→ **Exercise**: Please write out exactly the lines of the data below from the line holding "held by P0. -/" through the line holding "s |> holds [0]", and leave out the rest.

→ **Extracted entries**:
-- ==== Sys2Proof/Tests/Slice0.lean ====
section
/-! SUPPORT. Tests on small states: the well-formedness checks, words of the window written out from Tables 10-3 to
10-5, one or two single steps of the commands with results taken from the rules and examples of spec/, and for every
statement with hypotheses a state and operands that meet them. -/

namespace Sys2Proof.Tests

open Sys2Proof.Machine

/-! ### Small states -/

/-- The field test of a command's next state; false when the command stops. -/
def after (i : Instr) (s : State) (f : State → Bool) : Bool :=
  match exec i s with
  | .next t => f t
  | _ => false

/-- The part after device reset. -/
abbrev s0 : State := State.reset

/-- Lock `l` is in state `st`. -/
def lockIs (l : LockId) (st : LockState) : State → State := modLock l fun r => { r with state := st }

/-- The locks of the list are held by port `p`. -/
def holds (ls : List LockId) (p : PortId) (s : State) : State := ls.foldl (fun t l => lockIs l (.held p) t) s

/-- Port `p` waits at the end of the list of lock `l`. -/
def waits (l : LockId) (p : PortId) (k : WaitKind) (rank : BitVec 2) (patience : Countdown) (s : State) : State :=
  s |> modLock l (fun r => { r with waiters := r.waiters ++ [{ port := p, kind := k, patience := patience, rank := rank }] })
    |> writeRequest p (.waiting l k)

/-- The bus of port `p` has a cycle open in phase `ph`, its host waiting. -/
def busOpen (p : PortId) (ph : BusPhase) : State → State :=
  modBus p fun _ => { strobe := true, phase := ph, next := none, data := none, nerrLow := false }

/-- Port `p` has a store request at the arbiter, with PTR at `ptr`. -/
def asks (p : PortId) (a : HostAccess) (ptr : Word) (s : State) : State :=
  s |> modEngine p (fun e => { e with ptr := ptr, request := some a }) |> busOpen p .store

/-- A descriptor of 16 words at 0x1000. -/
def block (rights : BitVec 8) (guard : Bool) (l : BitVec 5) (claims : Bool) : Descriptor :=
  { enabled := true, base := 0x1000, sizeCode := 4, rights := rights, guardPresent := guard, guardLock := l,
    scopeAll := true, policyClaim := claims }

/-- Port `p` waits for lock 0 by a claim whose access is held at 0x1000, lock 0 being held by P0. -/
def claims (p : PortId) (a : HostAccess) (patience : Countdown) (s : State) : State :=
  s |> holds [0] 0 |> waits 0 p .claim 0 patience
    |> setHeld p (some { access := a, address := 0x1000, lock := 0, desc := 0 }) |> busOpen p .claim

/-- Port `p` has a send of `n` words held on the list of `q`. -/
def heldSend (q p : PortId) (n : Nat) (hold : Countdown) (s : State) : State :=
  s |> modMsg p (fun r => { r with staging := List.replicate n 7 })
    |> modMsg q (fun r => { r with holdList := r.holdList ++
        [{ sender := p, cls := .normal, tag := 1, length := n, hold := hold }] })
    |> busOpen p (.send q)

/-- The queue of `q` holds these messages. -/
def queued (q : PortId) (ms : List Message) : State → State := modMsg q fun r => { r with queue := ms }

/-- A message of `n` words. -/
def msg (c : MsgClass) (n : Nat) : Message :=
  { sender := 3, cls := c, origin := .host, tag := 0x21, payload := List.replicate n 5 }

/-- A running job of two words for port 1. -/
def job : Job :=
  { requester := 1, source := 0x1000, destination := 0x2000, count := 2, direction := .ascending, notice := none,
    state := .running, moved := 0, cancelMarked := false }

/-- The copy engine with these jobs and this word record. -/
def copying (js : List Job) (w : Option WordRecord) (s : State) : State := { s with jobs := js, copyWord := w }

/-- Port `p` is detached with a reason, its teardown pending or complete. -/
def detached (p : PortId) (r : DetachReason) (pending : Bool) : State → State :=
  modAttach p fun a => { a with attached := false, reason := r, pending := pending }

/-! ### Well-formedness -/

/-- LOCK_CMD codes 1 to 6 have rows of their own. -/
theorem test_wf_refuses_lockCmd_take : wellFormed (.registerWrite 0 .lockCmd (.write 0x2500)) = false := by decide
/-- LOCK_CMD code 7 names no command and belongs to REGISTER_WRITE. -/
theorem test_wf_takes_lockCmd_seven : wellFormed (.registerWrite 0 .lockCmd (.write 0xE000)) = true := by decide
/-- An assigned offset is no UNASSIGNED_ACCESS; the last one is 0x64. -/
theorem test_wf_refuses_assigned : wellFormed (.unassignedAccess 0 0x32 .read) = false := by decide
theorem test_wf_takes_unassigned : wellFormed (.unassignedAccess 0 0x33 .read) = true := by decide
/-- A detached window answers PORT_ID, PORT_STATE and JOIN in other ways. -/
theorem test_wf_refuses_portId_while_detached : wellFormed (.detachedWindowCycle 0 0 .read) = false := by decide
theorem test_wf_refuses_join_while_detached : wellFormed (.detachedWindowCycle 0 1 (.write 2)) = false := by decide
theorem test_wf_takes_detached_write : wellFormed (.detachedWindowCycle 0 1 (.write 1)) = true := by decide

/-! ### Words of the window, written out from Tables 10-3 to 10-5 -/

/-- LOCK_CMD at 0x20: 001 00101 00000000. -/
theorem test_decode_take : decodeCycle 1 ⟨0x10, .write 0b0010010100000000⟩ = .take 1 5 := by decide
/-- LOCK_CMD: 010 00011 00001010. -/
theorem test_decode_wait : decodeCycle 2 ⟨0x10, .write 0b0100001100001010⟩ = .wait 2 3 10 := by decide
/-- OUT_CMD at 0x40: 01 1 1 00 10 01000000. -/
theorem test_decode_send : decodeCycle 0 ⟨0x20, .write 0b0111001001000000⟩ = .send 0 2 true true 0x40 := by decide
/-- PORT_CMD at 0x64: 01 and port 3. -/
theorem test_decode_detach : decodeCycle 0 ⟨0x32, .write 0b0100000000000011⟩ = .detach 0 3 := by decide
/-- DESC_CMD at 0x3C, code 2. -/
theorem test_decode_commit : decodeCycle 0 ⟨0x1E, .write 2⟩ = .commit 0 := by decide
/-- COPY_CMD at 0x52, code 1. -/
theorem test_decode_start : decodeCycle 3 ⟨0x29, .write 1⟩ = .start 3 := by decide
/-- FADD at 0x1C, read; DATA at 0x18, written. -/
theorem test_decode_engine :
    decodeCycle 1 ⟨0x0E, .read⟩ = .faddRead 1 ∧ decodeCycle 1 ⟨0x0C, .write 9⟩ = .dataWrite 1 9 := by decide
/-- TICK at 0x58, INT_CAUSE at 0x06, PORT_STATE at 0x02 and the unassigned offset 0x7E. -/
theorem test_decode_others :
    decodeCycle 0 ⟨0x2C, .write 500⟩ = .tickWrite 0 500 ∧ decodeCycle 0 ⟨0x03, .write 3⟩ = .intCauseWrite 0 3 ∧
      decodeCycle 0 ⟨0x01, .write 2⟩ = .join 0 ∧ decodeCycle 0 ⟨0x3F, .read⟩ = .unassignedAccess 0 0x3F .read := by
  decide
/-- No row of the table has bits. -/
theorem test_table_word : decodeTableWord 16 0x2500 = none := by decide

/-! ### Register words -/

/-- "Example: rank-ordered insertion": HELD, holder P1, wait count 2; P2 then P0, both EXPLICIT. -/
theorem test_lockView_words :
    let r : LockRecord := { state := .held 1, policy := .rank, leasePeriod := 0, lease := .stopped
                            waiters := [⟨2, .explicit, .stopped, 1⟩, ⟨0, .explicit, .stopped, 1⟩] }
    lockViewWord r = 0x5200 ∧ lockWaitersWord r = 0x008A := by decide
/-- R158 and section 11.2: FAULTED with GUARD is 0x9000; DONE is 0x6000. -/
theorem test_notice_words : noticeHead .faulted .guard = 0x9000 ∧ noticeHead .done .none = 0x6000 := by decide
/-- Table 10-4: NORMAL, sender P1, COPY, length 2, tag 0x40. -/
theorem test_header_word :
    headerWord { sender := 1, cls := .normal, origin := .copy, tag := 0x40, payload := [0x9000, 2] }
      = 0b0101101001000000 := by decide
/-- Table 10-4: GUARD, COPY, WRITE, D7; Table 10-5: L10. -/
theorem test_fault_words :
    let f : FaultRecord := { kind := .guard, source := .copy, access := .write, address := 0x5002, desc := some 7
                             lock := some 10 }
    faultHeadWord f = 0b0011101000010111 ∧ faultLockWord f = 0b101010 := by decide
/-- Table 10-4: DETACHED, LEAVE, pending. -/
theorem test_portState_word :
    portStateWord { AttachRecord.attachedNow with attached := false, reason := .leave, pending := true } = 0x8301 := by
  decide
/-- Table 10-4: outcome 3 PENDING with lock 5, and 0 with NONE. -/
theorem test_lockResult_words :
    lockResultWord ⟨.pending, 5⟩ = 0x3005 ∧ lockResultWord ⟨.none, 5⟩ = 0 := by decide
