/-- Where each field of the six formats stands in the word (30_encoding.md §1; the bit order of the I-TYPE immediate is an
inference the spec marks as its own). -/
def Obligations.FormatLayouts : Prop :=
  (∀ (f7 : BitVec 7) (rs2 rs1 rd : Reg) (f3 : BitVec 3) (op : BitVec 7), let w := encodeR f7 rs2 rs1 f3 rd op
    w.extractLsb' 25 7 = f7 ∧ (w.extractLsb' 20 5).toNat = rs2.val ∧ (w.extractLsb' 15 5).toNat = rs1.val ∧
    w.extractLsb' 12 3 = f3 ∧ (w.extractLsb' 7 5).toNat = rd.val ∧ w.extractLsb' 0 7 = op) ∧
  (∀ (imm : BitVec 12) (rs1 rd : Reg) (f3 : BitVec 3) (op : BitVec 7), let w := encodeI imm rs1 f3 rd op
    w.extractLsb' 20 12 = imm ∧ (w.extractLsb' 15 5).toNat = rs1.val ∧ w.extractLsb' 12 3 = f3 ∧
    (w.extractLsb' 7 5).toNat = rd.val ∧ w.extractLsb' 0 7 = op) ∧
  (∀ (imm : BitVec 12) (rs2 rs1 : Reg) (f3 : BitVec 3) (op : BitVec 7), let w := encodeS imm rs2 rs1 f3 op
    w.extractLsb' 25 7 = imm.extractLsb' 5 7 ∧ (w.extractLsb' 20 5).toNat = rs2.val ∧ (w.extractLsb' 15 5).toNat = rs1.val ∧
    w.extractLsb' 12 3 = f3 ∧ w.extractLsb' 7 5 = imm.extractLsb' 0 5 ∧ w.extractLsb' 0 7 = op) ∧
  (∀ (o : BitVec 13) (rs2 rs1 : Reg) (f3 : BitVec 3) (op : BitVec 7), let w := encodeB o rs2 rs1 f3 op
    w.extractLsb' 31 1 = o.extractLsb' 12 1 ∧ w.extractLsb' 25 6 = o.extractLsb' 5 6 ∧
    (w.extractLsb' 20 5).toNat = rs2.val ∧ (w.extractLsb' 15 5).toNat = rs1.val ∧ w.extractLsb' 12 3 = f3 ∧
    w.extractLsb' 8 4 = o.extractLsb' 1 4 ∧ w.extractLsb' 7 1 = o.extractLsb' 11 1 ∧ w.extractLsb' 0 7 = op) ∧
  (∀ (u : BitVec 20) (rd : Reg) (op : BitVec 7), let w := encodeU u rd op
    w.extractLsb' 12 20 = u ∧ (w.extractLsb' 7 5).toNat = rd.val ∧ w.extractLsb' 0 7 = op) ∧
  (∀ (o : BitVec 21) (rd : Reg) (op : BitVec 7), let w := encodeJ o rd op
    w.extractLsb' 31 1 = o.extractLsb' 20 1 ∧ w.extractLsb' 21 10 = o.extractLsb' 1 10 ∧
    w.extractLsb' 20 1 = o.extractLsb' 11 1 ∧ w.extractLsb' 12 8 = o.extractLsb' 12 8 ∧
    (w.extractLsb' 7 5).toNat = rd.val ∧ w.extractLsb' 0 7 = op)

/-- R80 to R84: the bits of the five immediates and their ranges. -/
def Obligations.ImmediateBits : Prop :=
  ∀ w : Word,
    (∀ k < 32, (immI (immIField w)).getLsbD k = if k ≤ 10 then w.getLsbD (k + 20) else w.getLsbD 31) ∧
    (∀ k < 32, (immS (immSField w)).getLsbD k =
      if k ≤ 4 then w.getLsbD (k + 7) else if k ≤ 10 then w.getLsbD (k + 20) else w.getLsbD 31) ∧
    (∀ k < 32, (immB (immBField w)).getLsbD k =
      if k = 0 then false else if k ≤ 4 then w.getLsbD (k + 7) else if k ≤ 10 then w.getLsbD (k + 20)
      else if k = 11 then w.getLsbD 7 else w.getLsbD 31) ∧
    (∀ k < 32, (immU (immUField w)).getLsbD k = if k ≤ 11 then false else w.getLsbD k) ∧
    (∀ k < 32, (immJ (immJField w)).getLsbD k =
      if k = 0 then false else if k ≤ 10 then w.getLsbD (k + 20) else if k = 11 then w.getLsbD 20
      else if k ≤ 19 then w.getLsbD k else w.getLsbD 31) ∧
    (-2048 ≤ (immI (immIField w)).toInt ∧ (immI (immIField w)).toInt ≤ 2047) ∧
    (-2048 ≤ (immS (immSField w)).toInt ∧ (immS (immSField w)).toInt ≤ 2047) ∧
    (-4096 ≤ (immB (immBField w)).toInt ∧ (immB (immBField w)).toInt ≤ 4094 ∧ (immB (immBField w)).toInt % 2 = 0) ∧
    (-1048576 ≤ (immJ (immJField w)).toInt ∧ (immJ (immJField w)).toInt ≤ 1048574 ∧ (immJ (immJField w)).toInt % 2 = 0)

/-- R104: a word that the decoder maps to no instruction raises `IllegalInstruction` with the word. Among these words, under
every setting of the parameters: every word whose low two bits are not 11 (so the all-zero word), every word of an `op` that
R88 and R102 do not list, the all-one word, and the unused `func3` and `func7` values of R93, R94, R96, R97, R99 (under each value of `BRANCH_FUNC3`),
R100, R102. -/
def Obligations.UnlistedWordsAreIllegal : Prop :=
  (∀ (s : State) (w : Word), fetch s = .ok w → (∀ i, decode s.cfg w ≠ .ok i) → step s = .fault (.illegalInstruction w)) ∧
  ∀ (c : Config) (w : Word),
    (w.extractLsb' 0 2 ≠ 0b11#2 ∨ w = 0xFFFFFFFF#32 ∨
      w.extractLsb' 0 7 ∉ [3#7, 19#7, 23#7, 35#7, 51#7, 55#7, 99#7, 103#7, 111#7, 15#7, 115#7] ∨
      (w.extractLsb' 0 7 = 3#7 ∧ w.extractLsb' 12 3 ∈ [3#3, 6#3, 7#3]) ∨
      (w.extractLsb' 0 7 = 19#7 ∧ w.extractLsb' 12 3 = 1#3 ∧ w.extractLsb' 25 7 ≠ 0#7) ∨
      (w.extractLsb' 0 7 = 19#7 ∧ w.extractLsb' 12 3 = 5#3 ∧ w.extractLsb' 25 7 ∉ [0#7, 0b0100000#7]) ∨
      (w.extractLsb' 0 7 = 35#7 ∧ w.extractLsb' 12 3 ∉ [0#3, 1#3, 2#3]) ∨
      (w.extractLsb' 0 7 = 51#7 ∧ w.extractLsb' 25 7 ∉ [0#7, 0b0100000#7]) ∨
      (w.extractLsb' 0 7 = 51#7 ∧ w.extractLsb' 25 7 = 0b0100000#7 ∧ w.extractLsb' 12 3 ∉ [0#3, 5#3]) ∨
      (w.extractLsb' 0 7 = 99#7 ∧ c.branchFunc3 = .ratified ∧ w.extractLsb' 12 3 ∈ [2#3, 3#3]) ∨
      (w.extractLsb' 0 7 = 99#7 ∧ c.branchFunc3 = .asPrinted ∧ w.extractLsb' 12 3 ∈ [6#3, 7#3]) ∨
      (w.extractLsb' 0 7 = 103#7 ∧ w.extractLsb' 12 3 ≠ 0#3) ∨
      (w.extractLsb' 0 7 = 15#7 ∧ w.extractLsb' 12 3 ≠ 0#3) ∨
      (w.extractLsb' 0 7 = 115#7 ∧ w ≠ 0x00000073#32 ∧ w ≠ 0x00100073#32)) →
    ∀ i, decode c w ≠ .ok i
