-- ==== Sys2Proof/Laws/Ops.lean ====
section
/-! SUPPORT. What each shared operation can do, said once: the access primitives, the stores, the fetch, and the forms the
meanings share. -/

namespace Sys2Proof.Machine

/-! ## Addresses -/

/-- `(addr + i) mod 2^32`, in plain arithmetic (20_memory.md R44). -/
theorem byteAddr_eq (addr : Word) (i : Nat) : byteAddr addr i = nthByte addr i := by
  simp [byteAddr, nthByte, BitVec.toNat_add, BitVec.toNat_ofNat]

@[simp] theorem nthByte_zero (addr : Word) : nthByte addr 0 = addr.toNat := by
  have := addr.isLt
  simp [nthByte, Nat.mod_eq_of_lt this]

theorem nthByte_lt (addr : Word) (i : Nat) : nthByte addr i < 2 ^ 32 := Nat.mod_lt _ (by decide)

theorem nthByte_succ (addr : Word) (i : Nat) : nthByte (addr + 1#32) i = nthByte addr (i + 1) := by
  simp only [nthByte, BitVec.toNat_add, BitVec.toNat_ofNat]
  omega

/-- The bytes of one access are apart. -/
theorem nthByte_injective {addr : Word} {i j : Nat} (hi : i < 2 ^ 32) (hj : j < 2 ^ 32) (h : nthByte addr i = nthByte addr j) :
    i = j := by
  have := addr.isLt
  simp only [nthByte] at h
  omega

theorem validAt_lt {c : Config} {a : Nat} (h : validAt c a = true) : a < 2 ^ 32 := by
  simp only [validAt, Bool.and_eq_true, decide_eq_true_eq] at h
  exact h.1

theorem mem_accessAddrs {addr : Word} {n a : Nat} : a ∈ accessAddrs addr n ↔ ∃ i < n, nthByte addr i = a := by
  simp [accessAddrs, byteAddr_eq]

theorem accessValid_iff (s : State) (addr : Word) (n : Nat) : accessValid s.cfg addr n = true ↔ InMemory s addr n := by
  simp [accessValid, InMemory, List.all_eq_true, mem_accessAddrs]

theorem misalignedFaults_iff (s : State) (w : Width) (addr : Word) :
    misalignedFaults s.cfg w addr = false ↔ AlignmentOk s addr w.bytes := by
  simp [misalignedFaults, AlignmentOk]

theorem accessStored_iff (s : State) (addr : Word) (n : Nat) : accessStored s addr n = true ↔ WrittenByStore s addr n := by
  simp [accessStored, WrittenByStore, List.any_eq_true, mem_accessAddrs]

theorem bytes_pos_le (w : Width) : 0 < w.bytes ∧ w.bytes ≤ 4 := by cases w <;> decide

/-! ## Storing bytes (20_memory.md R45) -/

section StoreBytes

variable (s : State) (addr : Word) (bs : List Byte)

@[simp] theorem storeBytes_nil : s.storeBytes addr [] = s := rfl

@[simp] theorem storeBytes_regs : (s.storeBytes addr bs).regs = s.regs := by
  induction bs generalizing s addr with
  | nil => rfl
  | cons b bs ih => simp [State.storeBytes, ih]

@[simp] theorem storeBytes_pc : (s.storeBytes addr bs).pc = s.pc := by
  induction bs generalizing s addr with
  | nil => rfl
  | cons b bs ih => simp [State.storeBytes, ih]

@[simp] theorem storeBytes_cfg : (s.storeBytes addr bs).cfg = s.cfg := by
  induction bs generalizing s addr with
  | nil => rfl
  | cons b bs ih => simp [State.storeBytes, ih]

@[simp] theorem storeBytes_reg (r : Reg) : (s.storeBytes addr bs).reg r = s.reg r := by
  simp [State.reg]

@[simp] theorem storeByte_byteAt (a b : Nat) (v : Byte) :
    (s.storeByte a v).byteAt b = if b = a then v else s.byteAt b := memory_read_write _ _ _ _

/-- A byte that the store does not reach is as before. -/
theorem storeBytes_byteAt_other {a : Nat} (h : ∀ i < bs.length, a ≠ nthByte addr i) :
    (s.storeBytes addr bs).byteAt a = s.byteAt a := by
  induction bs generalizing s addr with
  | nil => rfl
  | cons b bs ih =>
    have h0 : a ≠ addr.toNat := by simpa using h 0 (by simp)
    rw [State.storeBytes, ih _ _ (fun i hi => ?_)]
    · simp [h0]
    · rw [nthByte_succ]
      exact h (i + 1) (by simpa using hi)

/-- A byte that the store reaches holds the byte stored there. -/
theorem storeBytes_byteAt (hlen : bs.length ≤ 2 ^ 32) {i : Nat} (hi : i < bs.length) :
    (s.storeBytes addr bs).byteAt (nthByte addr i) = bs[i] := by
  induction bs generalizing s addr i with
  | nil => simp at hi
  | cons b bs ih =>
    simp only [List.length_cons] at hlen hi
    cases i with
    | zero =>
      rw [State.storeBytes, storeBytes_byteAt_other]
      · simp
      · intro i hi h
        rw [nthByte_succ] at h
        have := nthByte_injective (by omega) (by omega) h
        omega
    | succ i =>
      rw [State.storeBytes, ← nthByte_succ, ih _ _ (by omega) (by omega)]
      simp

→ **Solution**:
/-- Port `p` waits for lock 0 by a claim whose access is held at 0x1000, lock 0 being held by P0. -/
def claims (p : PortId) (a : HostAccess) (patience : Countdown) (s : State) : State :=
  s |> holds [0] 0 |> waits 0 p .claim 0 patience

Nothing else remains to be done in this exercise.